Le nouveau régime a dissous le Sénat samedi, conservé jusqu'alors malgré la suspension de la Constitution, et confié l'autorité législative au général Prayut, qui concentre ainsi désormais tous les pouvoirs.

De nombreuses personnalités politiques détenues

Et depuis dimanche, le crime de lèse-majesté et celui de «menace à la sécurité du royaume» relèvent des tribunaux militaires, sans possibilité d'appel. Cela concerne toute critique «du roi, de la reine, des héritiers et des régents», a précisé l'armée, alors que la Thaïlande possède déjà une des lois de lèse-majesté les plus strictes au monde.

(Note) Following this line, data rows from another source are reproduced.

/-! ## LOOP, LOOPI and LCLR -/

theorem exec_loopR (t : Nat) (n : BitVec 2) (rs : Reg) (len : BitVec 12) (s : State) :
    exec (.loopR t n rs len) s = execLoopR t n rs len s := rfl
theorem exec_loopi (t : Nat) (n : BitVec 2) (count len : BitVec 12) (s : State) :
    exec (.loopi t n count len) s = execLoopi t n count len s := rfl
theorem exec_lclr (t : Nat) (n : BitVec 2) (s : State) : exec (.lclr t n) s = execLclr t n s := rfl

theorem loopR_becomes {s : State} {t : Nat} {rs : Reg} (hissue : issuable s.m t = true)
    (hready : ((threadAt s.m t).src rs).isSome = true) (n : BitVec 2) (len : BitVec 12) :
    Becomes (.loopR t n rs len) s
      (startLoop t (.loopR t n rs len) n ((sourceValue (threadAt s.m t) rs).setWidth 32) len s.m) := by
  rw [Becomes, exec_loopR, execLoopR, issue_issuable hissue, src_eq_sourceValue hready]

theorem loopi_becomes {s : State} {t : Nat} (hissue : issuable s.m t = true) (n : BitVec 2) (count len : BitVec 12) :
    Becomes (.loopi t n count len) s (startLoop t (.loopi t n count len) n (count.setWidth 32) len s.m) := by
  rw [Becomes, exec_loopi, execLoopi, issue_issuable hissue]

theorem lclr_becomes {s : State} {t : Nat} (hissue : issuable s.m t = true) (n : BitVec 2) :
    Becomes (.lclr t n) s (retire t 1 (setThread t { threadAt s.m t with
      lstat := (threadAt s.m t).lstat &&& ~~~(1#4 <<< n.toNat) } s.m)) := by
  rw [Becomes, exec_lclr, execLclr, issue_issuable hissue]
  rfl

/-- With no loop active after it, an instruction that leaves its thread as `x` goes on at the next word. -/
theorem retire_setThread_noLoop (t : Nat) {x : Thread} (h : NoLoop x) (m : Module) :
    OnlyThread t m (retire t 1 (setThread t x m))
    ∧ threadAt (retire t 1 (setThread t x m)) t = { x with pc := x.pc + 4, latch := none } := by
  refine ⟨(setThread_onlyThread t x m).trans (retire_onlyThread t 1 _), ?_⟩
  rw [threadAt_retire_noLoop (by rwa [threadAt_setThread_same]), threadAt_setThread_same]

/-- Settles O31: LOOP and LOOPI are both `startLoop` on their count, which is illegal, skips or sets up its loop as len
and the count say; LCLR retires with its bit cleared. -/
theorem loopInstructionsSetUpLoops : Obligations.LoopInstructionsSetUpLoops := by
  intro s t n rs count len imm hissue th i c after
  refine ⟨?_, lclr_becomes hissue n, fun x hx => retire_setThread_noLoop t hx s.m⟩
  intro hready
  have hbecomes : Becomes i s (startLoop t i n c len s.m) := by
    cases imm with
    | true => exact loopi_becomes hissue n count len
    | false => exact loopR_becomes hissue (hready.resolve_left (by decide)) n len
  refine ⟨?_, ?_, ?_⟩
  · intro hlen
    rw [startLoop_illegal hlen] at hbecomes
    exact ⟨_, hbecomes, illegal_raises t i s.m⟩
  · intro hlen hcount
    rw [startLoop_skips hlen hcount] at hbecomes
    exact ⟨_, hbecomes, transfer_onlyThread .., threadAt_transfer ..⟩
  · intro hlen hcount
    rw [startLoop_sets hlen hcount] at hbecomes
    exact hbecomes

end Sys2Proof.Machine
end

Plusieurs Thaïlandais critiques de cette loi, qui contribue à rendre taboue la question de la royauté, purgent déjà d'importantes peines de prison.

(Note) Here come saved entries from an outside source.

/-- The three bytes of an instruction word whose bits from `nbits` up are zero; bit 0 is bit 0 of the first byte. -/
def wordBytes (nbits w : Nat) : List Byte :=
  let v := w % 2 ^ nbits
  [BitVec.ofNat 8 v, BitVec.ofNat 8 (v >>> 8), BitVec.ofNat 8 (v >>> 16)]

/-- The instruction the decoder reads from a word of the opcode table, laid out as bytes. -/
def decodeTableWord (nbits w : Nat) : Option Instr :=
  match decode (wordBytes nbits w) with
  | .ok code _ => some code.instr
  | .refused _ => none

/-! ### The source's mnemonics (R79) -/

/-- The name of an operand register in a mnemonic. -/
def opndText (o : Opnd) : String :=
  match o with
  | .B => "B"
  | .C => "C"
  | .D => "D"
  | .E => "E"
  | .H => "H"
  | .L => "L"
  | .A => "A"

/-- The name of a pair in a mnemonic. -/
def pairText (p : Pair) : String :=
  match p with
  | .BC => "BC"
  | .DE => "DE"
  | .HL => "HL"
  | .AF => "AF"

/-- The name of BC, DE or HL in a mnemonic. -/
def mainPairText (p : MainPair) : String :=
  match p with
  | .BC => "BC"
  | .DE => "DE"
  | .HL => "HL"

/-- The name of an ALU operation. -/
def aluText (op : AluOp) : String :=
  match op with
  | .add => "ADD"
  | .adc => "ADC"
  | .sub => "SUB"
  | .and => "AND"
  | .xor => "XOR"
  | .or => "OR"

/-- The operand of an ALU mnemonic. -/
def aluSrcText (src : AluSrc) : String :=
  match src with
  | .reg o => opndText o
  | .atHL => "(HL)"
  | .imm => "n"

/-- The mnemonic of an implemented form as the spec writes it (R75, R79). -/
def Form.text (f : Form) : String :=
  match f with
  | .ldRegReg d r => "LD " ++ opndText d ++ "," ++ opndText r
  | .ldRegImm d => "LD " ++ opndText d ++ ",n"
  | .ldRegAtHL d => "LD " ++ opndText d ++ ",(HL)"
  | .ldAtHLReg r => "LD (HL)," ++ opndText r
  | .ldAtHLImm => "LD (HL),n"
  | .ldAAtBC => "LD A,(BC)"
  | .ldAAtDE => "LD A,(DE)"
  | .ldAtBCA => "LD (BC),A"
  | .ldAtDEA => "LD (DE),A"
  | .ldAAbs => "LD A,(nn)"
  | .ldAbsA => "LD (nn),A"
  | .ldAHighC => "LD A,(0xFF00+C)"
  | .ldHighCA => "LD (0xFF00+C),A"
  | .ldiAtHLA => "LDI (HL),A"
  | .ldiAAtHL => "LDI A,(HL)"
  | .lddAtHLA => "LDD (HL),A"
  | .lddAAtHL => "LDD A,(HL)"
  | .ldhAtNA => "LDH (n),A"
  | .ldhAAtN => "LDH A,(n)"
  | .ldPairImm p => "LD " ++ mainPairText p ++ ",nn"
  | .ldSpImm => "LD SP,nn"
  | .ldSpHL => "LD SP,HL"
  | .ldAbsSp => "LD (nn),SP"
  | .ldhlSp => "LDHL SP,n"
  | .push p => "PUSH " ++ pairText p
  | .pop p => "POP " ++ mainPairText p
  | .popAF => "POP AF"
  | .alu op src => aluText op ++ " A," ++ aluSrcText src
  | .nop => "NOP"
  | .halt => "HALT"
  | .di => "DI"
  | .ei => "EI"

end Sys2Proof
end

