-- ==== Sys2Proof/Machine/State.lean ====
section
/-! DEFINITION. The machine's state as plain data: the CPU state of R39, the memory behind the bus, the parameters of
R6, the step's outputs of R216 and the fault mark of R231; the fault and refusal reasons; and the state after reset. -/

namespace Sys2Proof.Machine

/-- An (m, t) pair: machine cycles and T-states (R12, R30). The counters are unsigned integers modulo 2^K with
K = `P_CLK_BITS` a parameter of the state, so they are numbers kept below 2^K by the operations (log 11). -/
structure Cycles where
  m : Nat
  t : Nat
  deriving DecidableEq, Repr

/-- A bus event (R64): `Read1(a) -> v`, `Read2(a) -> v`, `Write1(a, v)`, `Write2(a, v)`. -/
inductive BusEvent where
  | read1 (a : Word) (v : Byte)
  | read2 (a : Word) (v : Word)
  | write1 (a : Word) (v : Byte)
  | write2 (a : Word) (v : Word)
  deriving DecidableEq, Repr

/-- What a fatal fault records: its kind, "the offending byte" and the address it was fetched from (R231). -/
structure FatalMark where
  kind : FaultKind
  opcode : Byte
  opAddr : Word
  deriving DecidableEq, Repr

/-- The state. Registers, PC, SP and clocks are R39's record; the rest is listed in INVENTORY.md. -/
@[ext]
structure State where
  a : Byte
  b : Byte
  c : Byte
  d : Byte
  e : Byte
  h : Byte
  l : Byte
  /-- The flag register (R25); its low nibble is always zero (R26). -/
  f : Byte
  pc : Word
  sp : Word
  /-- The machine clock (R30). -/
  clk : Cycles
  /-- The last-instruction clock (R30), (0, 0) at every step boundary (R32). -/
  last : Cycles
  /-- The RAM behind the bus (R56). -/
  mem : Memory
  /-- The parameters of R6; no step writes them. -/
  cfg : Config
  /-- The bus events of the step in hand, in order (R64, R216). -/
  events : List BusEvent
  /-- The cost output of the last step that completed (R216); none where no cost is recorded. -/
  cost : Option Cycles
  /-- The model's own counter of bus reads, the index of the free answers (log 2). -/
  busReads : Nat
  /-- The fault mark, "never cleared" (R231); none while the CPU runs. -/
  stopped : Option FatalMark
  deriving DecidableEq, Repr

/-- Why a step ends with a fault. -/
inductive Fault where
  /-- The fatal fault of R231: raised by the meaning of each of the 98 opcodes with no implemented operation, and
  again by a step of a CPU already stopped, whose mark is never cleared. It carries the mark and the state left behind
  (that after step 2 of R210). It is the spec's own outcome `Fault(kind, opcode, op_addr)` (R216), so it is safe. -/
  | fatal (mark : FatalMark) (left : State)
  deriving DecidableEq, Repr

/-- Why a step is refused. -/
inductive Refusal where
  /-- An instruction with no meaning yet, raised by its arm of `exec` alone; no arm raises it in this model. Safe. -/
  | notModelled (mnemonic : String)
  deriving DecidableEq, Repr

/-- The host's "construct" (R246): a CPU bound to a bus (its parameters and its memory contents, `P_INIT_MEM`) and
reset at once, every register at R38's value. -/
def State.boot (cfg : Config) (mem : Memory) : State where
  a := 0x00#8
  b := 0x00#8
  c := 0x00#8
  d := 0x00#8
  e := 0x00#8
  h := 0x00#8
  l := 0x00#8
  f := 0x00#8
  pc := 0x0000#16
  sp := 0x0000#16
  clk := ⟨0, 0⟩
  last := ⟨0, 0⟩
  mem := mem
  cfg := cfg
  events := []
  cost := none
  busReads := 0
  stopped := none

/-- The machine right after reset (R38, R260), with R6's default parameters and memory with nothing listed. -/
def State.reset : State := State.boot {} []

end Sys2Proof.Machine
end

La junte a aussi placé en détention de nombreuses personnalités politiques, en particulier l'ex-Première ministre Yingluck Shinawatra, s?ur de Thaksin Shinawatra, ancien chef de gouvernement chassé du pouvoir par un précédent putsch en 2006. Le sort de plusieurs d'entre eux restait peu clair lundi, notamment celui des responsables politiques emmenés sous escorte hors de la table des négociations convoquées par l'armée juste avant le coup d'Etat.

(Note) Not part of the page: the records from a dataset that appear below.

-- ==== Sys2Proof/Tests/Slice0.lean ====
section
/-! SUPPORT. The model's own tests: well-formedness, decoding of words written out from the spec's encodings, the test
vectors of spec/95_test_vectors.md (each named by its id there, whose expected values it takes), the two functions the
host calls, and a witness for the hypotheses of every statement that has hypotheses. -/

namespace Sys2Proof.Tests

open Sys2Proof Sys2Proof.Machine

/-! ### Helpers -/

/-- A state with bytes in memory from an address on and pc at that address. -/
def loadAt (pc : Word) (bytes : List Byte) (s : State) : State :=
  { s with pc := pc, mem := placeBytes pc bytes s.mem }

/-- What one step leaves, where it answers a next state. -/
def after {α : Type} (s : State) (see : State → α) : Option α :=
  match step s with
  | .next t => some (see t)
  | .fault _ => none
  | .refused _ => none

/-- The mark of a fatal step and what it leaves. -/
def afterFault {α : Type} (s : State) (see : State → α) : Option (FatalMark × α) :=
  match step s with
  | .next _ => none
  | .fault (.fatal mark left) => some (mark, see left)
  | .refused _ => none

/-- The vectors' start state: everything zero. -/
def zero : State := State.reset

/-! ### Well-formed instructions (R70) -/

/-- OP carries no immediate: one byte too many is refused. -/
theorem test_wf_op_refuses_an_immediate : Code.wf ⟨.ldB_C, [0x00#8]⟩ = false := by decide
/-- OP_N without its byte is refused. -/
theorem test_wf_op_n_refuses_no_byte : Code.wf ⟨.ldB_n, []⟩ = false := by decide
/-- OP_N with two bytes is refused. -/
theorem test_wf_op_n_refuses_two_bytes : Code.wf ⟨.ldhAtN_A, [0x00#8, 0x01#8]⟩ = false := by decide
/-- OP_NN with one byte is refused. -/
theorem test_wf_op_nn_refuses_one_byte : Code.wf ⟨.ldAtNN_SP, [0x00#8]⟩ = false := by decide
/-- A fatal opcode is one byte (R78): an operand byte is refused, 0xCB's too (R77). -/
theorem test_wf_fatal_refuses_a_byte : Code.wf ⟨.cbPrefix, [0x37#8]⟩ = false := by decide
/-- One of each format is accepted. -/
theorem test_wf_accepts_each_format :
    (Code.wf ⟨.ldB_C, []⟩ && Code.wf ⟨.ldB_n, [0xFF#8]⟩ && Code.wf ⟨.ldAtNN_SP, [0x00#8, 0xC0#8]⟩ &&
      Code.wf ⟨.cbPrefix, []⟩) = true := by decide
/-- `P_CLK_BITS` is positive (R6): zero is refused. -/
theorem test_cfg_wf_refuses_no_bits : Config.wf { clkBits := 0 } = false := by decide

/-! ### Decoding (R70 to R78) -/

/-- No byte, and an immediate cut off, are refused by name. -/
theorem test_decode_refusals :
    decode [] = .refused .noByte ∧ decode [0x3E#8] = .refused (.truncated .ldA_n) ∧
    decode [0x31#8, 0x34#8] = .refused (.truncated .ldSP_nn) := by decide
/-- An instruction takes its immediates and leaves the rest (R78); 0xCB takes no second byte (R77). -/
theorem test_decode_takes_its_immediates :
    decode [0x31#8, 0x34#8, 0x12#8, 0x76#8] = .ok ⟨.ldSP_nn, [0x34#8, 0x12#8]⟩ [0x76#8] ∧
    decode [0xCB#8, 0x37#8] = .ok ⟨.cbPrefix, []⟩ [0x37#8] := by decide
/-- The seven opcode bytes the source document itself gives (30_encoding.md, its opening). -/
theorem test_decode_source_bytes :
    decodeOpcode 0b00111110#8 = .ldA_n ∧ decodeOpcode 0b01111000#8 = .ldA_B ∧ decodeOpcode 0b10000000#8 = .addA_B ∧
    decodeOpcode 0b10010111#8 = .subA_A ∧ decodeOpcode 0b11100110#8 = .andA_n ∧
    decodeOpcode 0b11000101#8 = .pushBC ∧ decodeOpcode 0b11010001#8 = .popDE := by decide
/-- Forms print as the map's cells (R75, R79). -/
theorem test_form_text :
    (Form.ldRegReg .A .B).text = "LD A,B" ∧ Form.ldAbsSp.text = "LD (nn),SP" ∧
    (Form.alu .xor .atHL).text = "XOR A,(HL)" ∧ (Form.push .AF).text = "PUSH AF" := by decide

/-! #### Every row of the opcode table -/

/-- Rows 0x00 to 0x0F of spec/opcode_table.json: the words from the table's encodings (R73, R232). -/
theorem test_decode_row0 : ([(0b00000000#8, Instr.nop), (0b00000001#8, Instr.ldBC_nn),
    (0b00000010#8, Instr.ldAtBC_A), (0b00000011#8, Instr.incBC),
    (0b00000100#8, Instr.incB), (0b00000101#8, Instr.decB),
    (0b00000110#8, Instr.ldB_n), (0b00000111#8, Instr.rlca),
    (0b00001000#8, Instr.ldAtNN_SP), (0b00001001#8, Instr.addHL_BC),
    (0b00001010#8, Instr.ldA_atBC), (0b00001011#8, Instr.decBC),
    (0b00001100#8, Instr.incC), (0b00001101#8, Instr.decC),
    (0b00001110#8, Instr.ldC_n), (0b00001111#8, Instr.rrca)]).all
      (fun x => decodeOpcode x.1 == x.2 && opcodeOf x.2 == x.1) = true := by decide

/-- Rows 0x10 to 0x1F of spec/opcode_table.json: the words from the table's encodings (R73, R232). -/
theorem test_decode_row1 : ([(0b00010000#8, Instr.stop), (0b00010001#8, Instr.ldDE_nn),
    (0b00010010#8, Instr.ldAtDE_A), (0b00010011#8, Instr.incDE),
    (0b00010100#8, Instr.incD), (0b00010101#8, Instr.decD),
    (0b00010110#8, Instr.ldD_n), (0b00010111#8, Instr.rla),
    (0b00011000#8, Instr.jrE), (0b00011001#8, Instr.addHL_DE),
    (0b00011010#8, Instr.ldA_atDE), (0b00011011#8, Instr.decDE),
    (0b00011100#8, Instr.incE), (0b00011101#8, Instr.decE),
    (0b00011110#8, Instr.ldE_n), (0b00011111#8, Instr.rra)]).all
      (fun x => decodeOpcode x.1 == x.2 && opcodeOf x.2 == x.1) = true := by decide

/-- Rows 0x20 to 0x2F of spec/opcode_table.json: the words from the table's encodings (R73, R232). -/
theorem test_decode_row2 : ([(0b00100000#8, Instr.jrNZ_e), (0b00100001#8, Instr.ldHL_nn),
    (0b00100010#8, Instr.ldiAtHL_A), (0b00100011#8, Instr.incHL),
    (0b00100100#8, Instr.incH), (0b00100101#8, Instr.decH),
    (0b00100110#8, Instr.ldH_n), (0b00100111#8, Instr.daa),
    (0b00101000#8, Instr.jrZ_e), (0b00101001#8, Instr.addHL_HL),
    (0b00101010#8, Instr.ldiA_atHL), (0b00101011#8, Instr.decHL),
    (0b00101100#8, Instr.incL), (0b00101101#8, Instr.decL),
    (0b00101110#8, Instr.ldL_n), (0b00101111#8, Instr.cpl)]).all
      (fun x => decodeOpcode x.1 == x.2 && opcodeOf x.2 == x.1) = true := by decide

/-- Rows 0x30 to 0x3F of spec/opcode_table.json: the words from the table's encodings (R73, R232). -/
theorem test_decode_row3 : ([(0b00110000#8, Instr.jrNC_e), (0b00110001#8, Instr.ldSP_nn),
    (0b00110010#8, Instr.lddAtHL_A), (0b00110011#8, Instr.incSP),
    (0b00110100#8, Instr.incAtHL), (0b00110101#8, Instr.decAtHL),
    (0b00110110#8, Instr.ldAtHL_n), (0b00110111#8, Instr.scf),
    (0b00111000#8, Instr.jrC_e), (0b00111001#8, Instr.addHL_SP),
    (0b00111010#8, Instr.lddA_atHL), (0b00111011#8, Instr.decSP),
    (0b00111100#8, Instr.incA), (0b00111101#8, Instr.decA),
    (0b00111110#8, Instr.ldA_n), (0b00111111#8, Instr.ccf)]).all
      (fun x => decodeOpcode x.1 == x.2 && opcodeOf x.2 == x.1) = true := by decide

/-- Rows 0x40 to 0x4F of spec/opcode_table.json: the words from the table's encodings (R73, R232). -/
theorem test_decode_row4 : ([(0b01000000#8, Instr.ldB_B), (0b01000001#8, Instr.ldB_C),
    (0b01000010#8, Instr.ldB_D), (0b01000011#8, Instr.ldB_E),
    (0b01000100#8, Instr.ldB_H), (0b01000101#8, Instr.ldB_L),
    (0b01000110#8, Instr.ldB_atHL), (0b01000111#8, Instr.ldB_A),
    (0b01001000#8, Instr.ldC_B), (0b01001001#8, Instr.ldC_C),
    (0b01001010#8, Instr.ldC_D), (0b01001011#8, Instr.ldC_E),
    (0b01001100#8, Instr.ldC_H), (0b01001101#8, Instr.ldC_L),
    (0b01001110#8, Instr.ldC_atHL), (0b01001111#8, Instr.ldC_A)]).all
      (fun x => decodeOpcode x.1 == x.2 && opcodeOf x.2 == x.1) = true := by decide

/-- Rows 0x50 to 0x5F of spec/opcode_table.json: the words from the table's encodings (R73, R232). -/
theorem test_decode_row5 : ([(0b01010000#8, Instr.ldD_B), (0b01010001#8, Instr.ldD_C),
    (0b01010010#8, Instr.ldD_D), (0b01010011#8, Instr.ldD_E),
    (0b01010100#8, Instr.ldD_H), (0b01010101#8, Instr.ldD_L),
    (0b01010110#8, Instr.ldD_atHL), (0b01010111#8, Instr.ldD_A),
    (0b01011000#8, Instr.ldE_B), (0b01011001#8, Instr.ldE_C),
    (0b01011010#8, Instr.ldE_D), (0b01011011#8, Instr.ldE_E),
    (0b01011100#8, Instr.ldE_H), (0b01011101#8, Instr.ldE_L),
    (0b01011110#8, Instr.ldE_atHL), (0b01011111#8, Instr.ldE_A)]).all
      (fun x => decodeOpcode x.1 == x.2 && opcodeOf x.2 == x.1) = true := by decide

/-- Rows 0x60 to 0x6F of spec/opcode_table.json: the words from the table's encodings (R73, R232). -/
theorem test_decode_row6 : ([(0b01100000#8, Instr.ldH_B), (0b01100001#8, Instr.ldH_C),
    (0b01100010#8, Instr.ldH_D), (0b01100011#8, Instr.ldH_E),
    (0b01100100#8, Instr.ldH_H), (0b01100101#8, Instr.ldH_L),
    (0b01100110#8, Instr.ldH_atHL), (0b01100111#8, Instr.ldH_A),
    (0b01101000#8, Instr.ldL_B), (0b01101001#8, Instr.ldL_C),
    (0b01101010#8, Instr.ldL_D), (0b01101011#8, Instr.ldL_E),
    (0b01101100#8, Instr.ldL_H), (0b01101101#8, Instr.ldL_L),
    (0b01101110#8, Instr.ldL_atHL), (0b01101111#8, Instr.ldL_A)]).all
      (fun x => decodeOpcode x.1 == x.2 && opcodeOf x.2 == x.1) = true := by decide

/-- Rows 0x70 to 0x7F of spec/opcode_table.json: the words from the table's encodings (R73, R232). -/
theorem test_decode_row7 : ([(0b01110000#8, Instr.ldAtHL_B), (0b01110001#8, Instr.ldAtHL_C),
    (0b01110010#8, Instr.ldAtHL_D), (0b01110011#8, Instr.ldAtHL_E),
    (0b01110100#8, Instr.ldAtHL_H), (0b01110101#8, Instr.ldAtHL_L),
    (0b01110110#8, Instr.halt), (0b01110111#8, Instr.ldAtHL_A),
    (0b01111000#8, Instr.ldA_B), (0b01111001#8, Instr.ldA_C),
    (0b01111010#8, Instr.ldA_D), (0b01111011#8, Instr.ldA_E),
    (0b01111100#8, Instr.ldA_H), (0b01111101#8, Instr.ldA_L),
    (0b01111110#8, Instr.ldA_atHL), (0b01111111#8, Instr.ldA_A)]).all
      (fun x => decodeOpcode x.1 == x.2 && opcodeOf x.2 == x.1) = true := by decide

/-- Rows 0x80 to 0x8F of spec/opcode_table.json: the words from the table's encodings (R73, R232). -/
theorem test_decode_row8 : ([(0b10000000#8, Instr.addA_B), (0b10000001#8, Instr.addA_C),
    (0b10000010#8, Instr.addA_D), (0b10000011#8, Instr.addA_E),
    (0b10000100#8, Instr.addA_H), (0b10000101#8, Instr.addA_L),
    (0b10000110#8, Instr.addA_atHL), (0b10000111#8, Instr.addA_A),
    (0b10001000#8, Instr.adcA_B), (0b10001001#8, Instr.adcA_C),
    (0b10001010#8, Instr.adcA_D), (0b10001011#8, Instr.adcA_E),
    (0b10001100#8, Instr.adcA_H), (0b10001101#8, Instr.adcA_L),
    (0b10001110#8, Instr.adcA_atHL), (0b10001111#8, Instr.adcA_A)]).all
      (fun x => decodeOpcode x.1 == x.2 && opcodeOf x.2 == x.1) = true := by decide

/-- Rows 0x90 to 0x9F of spec/opcode_table.json: the words from the table's encodings (R73, R232). -/
theorem test_decode_row9 : ([(0b10010000#8, Instr.subA_B), (0b10010001#8, Instr.subA_C),
    (0b10010010#8, Instr.subA_D), (0b10010011#8, Instr.subA_E),
    (0b10010100#8, Instr.subA_H), (0b10010101#8, Instr.subA_L),
    (0b10010110#8, Instr.subA_atHL), (0b10010111#8, Instr.subA_A),
    (0b10011000#8, Instr.sbcA_B), (0b10011001#8, Instr.sbcA_C),
    (0b10011010#8, Instr.sbcA_D), (0b10011011#8, Instr.sbcA_E),
    (0b10011100#8, Instr.sbcA_H), (0b10011101#8, Instr.sbcA_L),
    (0b10011110#8, Instr.sbcA_atHL), (0b10011111#8, Instr.sbcA_A)]).all
      (fun x => decodeOpcode x.1 == x.2 && opcodeOf x.2 == x.1) = true := by decide

/-- Rows 0xA0 to 0xAF of spec/opcode_table.json: the words from the table's encodings (R73, R232). -/
theorem test_decode_rowA : ([(0b10100000#8, Instr.andA_B), (0b10100001#8, Instr.andA_C),
    (0b10100010#8, Instr.andA_D), (0b10100011#8, Instr.andA_E),
    (0b10100100#8, Instr.andA_H), (0b10100101#8, Instr.andA_L),
    (0b10100110#8, Instr.andA_atHL), (0b10100111#8, Instr.andA_A),
    (0b10101000#8, Instr.xorA_B), (0b10101001#8, Instr.xorA_C),
    (0b10101010#8, Instr.xorA_D), (0b10101011#8, Instr.xorA_E),
    (0b10101100#8, Instr.xorA_H), (0b10101101#8, Instr.xorA_L),
    (0b10101110#8, Instr.xorA_atHL), (0b10101111#8, Instr.xorA_A)]).all
      (fun x => decodeOpcode x.1 == x.2 && opcodeOf x.2 == x.1) = true := by decide

/-- Rows 0xB0 to 0xBF of spec/opcode_table.json: the words from the table's encodings (R73, R232). -/
theorem test_decode_rowB : ([(0b10110000#8, Instr.orA_B), (0b10110001#8, Instr.orA_C),
    (0b10110010#8, Instr.orA_D), (0b10110011#8, Instr.orA_E),
    (0b10110100#8, Instr.orA_H), (0b10110101#8, Instr.orA_L),
    (0b10110110#8, Instr.orA_atHL), (0b10110111#8, Instr.orA_A),
    (0b10111000#8, Instr.cpB), (0b10111001#8, Instr.cpC),
    (0b10111010#8, Instr.cpD), (0b10111011#8, Instr.cpE),
    (0b10111100#8, Instr.cpH), (0b10111101#8, Instr.cpL),
    (0b10111110#8, Instr.cpAtHL), (0b10111111#8, Instr.cpA)]).all
      (fun x => decodeOpcode x.1 == x.2 && opcodeOf x.2 == x.1) = true := by decide

/-- Rows 0xC0 to 0xCF of spec/opcode_table.json: the words from the table's encodings (R73, R232). -/
theorem test_decode_rowC : ([(0b11000000#8, Instr.retNZ), (0b11000001#8, Instr.popBC),
    (0b11000010#8, Instr.jpNZ_nn), (0b11000011#8, Instr.jpNN),
    (0b11000100#8, Instr.callNZ_nn), (0b11000101#8, Instr.pushBC),
    (0b11000110#8, Instr.addA_n), (0b11000111#8, Instr.rst00H),
    (0b11001000#8, Instr.retZ), (0b11001001#8, Instr.ret),
    (0b11001010#8, Instr.jpZ_nn), (0b11001011#8, Instr.cbPrefix),
    (0b11001100#8, Instr.callZ_nn), (0b11001101#8, Instr.callNN),
    (0b11001110#8, Instr.adcA_n), (0b11001111#8, Instr.rst08H)]).all
      (fun x => decodeOpcode x.1 == x.2 && opcodeOf x.2 == x.1) = true := by decide

/-- Rows 0xD0 to 0xDF of spec/opcode_table.json: the words from the table's encodings (R73, R232). -/
theorem test_decode_rowD : ([(0b11010000#8, Instr.retNC), (0b11010001#8, Instr.popDE),
    (0b11010010#8, Instr.jpNC_nn), (0b11010011#8, Instr.noneD3),
    (0b11010100#8, Instr.callNC_nn), (0b11010101#8, Instr.pushDE),
    (0b11010110#8, Instr.subA_n), (0b11010111#8, Instr.rst10H),
    (0b11011000#8, Instr.retC), (0b11011001#8, Instr.reti),
    (0b11011010#8, Instr.jpC_nn), (0b11011011#8, Instr.noneDB),
    (0b11011100#8, Instr.callC_nn), (0b11011101#8, Instr.noneDD),
    (0b11011110#8, Instr.sbcA_n), (0b11011111#8, Instr.rst18H)]).all
      (fun x => decodeOpcode x.1 == x.2 && opcodeOf x.2 == x.1) = true := by decide

/-- Rows 0xE0 to 0xEF of spec/opcode_table.json: the words from the table's encodings (R73, R232). -/
theorem test_decode_rowE : ([(0b11100000#8, Instr.ldhAtN_A), (0b11100001#8, Instr.popHL),
    (0b11100010#8, Instr.ldAtHighC_A), (0b11100011#8, Instr.noneE3),
    (0b11100100#8, Instr.noneE4), (0b11100101#8, Instr.pushHL),
    (0b11100110#8, Instr.andA_n), (0b11100111#8, Instr.rst20H),
    (0b11101000#8, Instr.addSP_e), (0b11101001#8, Instr.jpAtHL),
    (0b11101010#8, Instr.ldAtNN_A), (0b11101011#8, Instr.noneEB),
    (0b11101100#8, Instr.noneEC), (0b11101101#8, Instr.noneED),
    (0b11101110#8, Instr.xorA_n), (0b11101111#8, Instr.rst28H)]).all
      (fun x => decodeOpcode x.1 == x.2 && opcodeOf x.2 == x.1) = true := by decide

Parmi eux, Suthep Thaugsuban, le meneur des manifestants contre le gouvernement déchu, poursuivi notamment pour insurrection, a été transféré lundi à la justice civile. Soutenu par l'élite traditionnelle proche du palais selon les analystes, il avait manifesté pendant sept mois dans Bangkok.

Suthep deux fois libéré sous caution

Suthep Thaugsuban, leader des manifestations contre le gouvernement thaïlandais renversé par l'armée, a été libéré lundi sous caution par la justice, a annoncé un de ses avocats, précisant qu'il était interdit de sortie du territoire.

Suthep est libre maintenant de rentrer chez lui, a déclaré Bandit Siripan. Il avait été interpellé jeudi dernier au moment du coup d'Etat, avant d'être finalement remis à la justice civile par l'armée lundi matin. Mais il n'a pas le droit de voyager hors du pays.

Suthep, portant toujours autour du cou le sifflet devenu le symbole des manifestants contre le gouvernement renversé, faisait l'objet d'un mandat d'arrêt pour insurrection dans le cadre de son rôle dans ce mouvement commencé à l'automne contre le gouvernement de Yingluck Shinawatra.

La justice a imposé une caution de 100.000 bahts (2.250 euros) pour sa libération dans cette affaire, a précisé l'avocat Puangthip Boonsanong. Plus de 20 autres leaders du mouvement faisant l'objet des mêmes accusations ont également été libérés, certains sans caution.

Suthep a ensuite fait face à la cour criminelle dans une autre affaire, où il a également été libéré contre une nouvelle caution de 600.000 bahts, selon sa défense.

Cette affaire est liée à des poursuites pour meurtre pour son rôle dans la répression des manifestations antigouvernement de 2010, lorsqu'il était vice-Premier ministre.

Les Chemises rouges, partisans de l'ancien Premier ministre en exil Thaksin Shinawatra, frère de Yingluck, avaient alors occupé le centre de Bangkok pendant deux mois, avant un assaut de l'armée. La crise avait fait plus de 90 morts et 1.900 blessés. La première audience est prévue le 28 juillet, selon sa défense.

Les leaders des Chemises rouges ne semblent pas avoir été libérés.

L'armée a prévenu que Yingluck et d'autres personnalités détenues pourraient n'être relâchés qu'au bout d'une semaine, soit jeudi.

Et ce sans charges, en raison de la loi martiale en vigueur. La situation de Yingluck n'était pas claire lundi. «Nous nous occupons d'elle. Elle va bien. Elle peut choisir de rester où elle veut», a indiqué le lieutenant-général Thirachai Nakwanich, commandant de l'armée dans la région centre.

Outre Yingluck, plus de 200 politiques ou universitaires ont été convoqués par le régime, qui n'a pour l'heure pas révélé l'ampleur des détentions.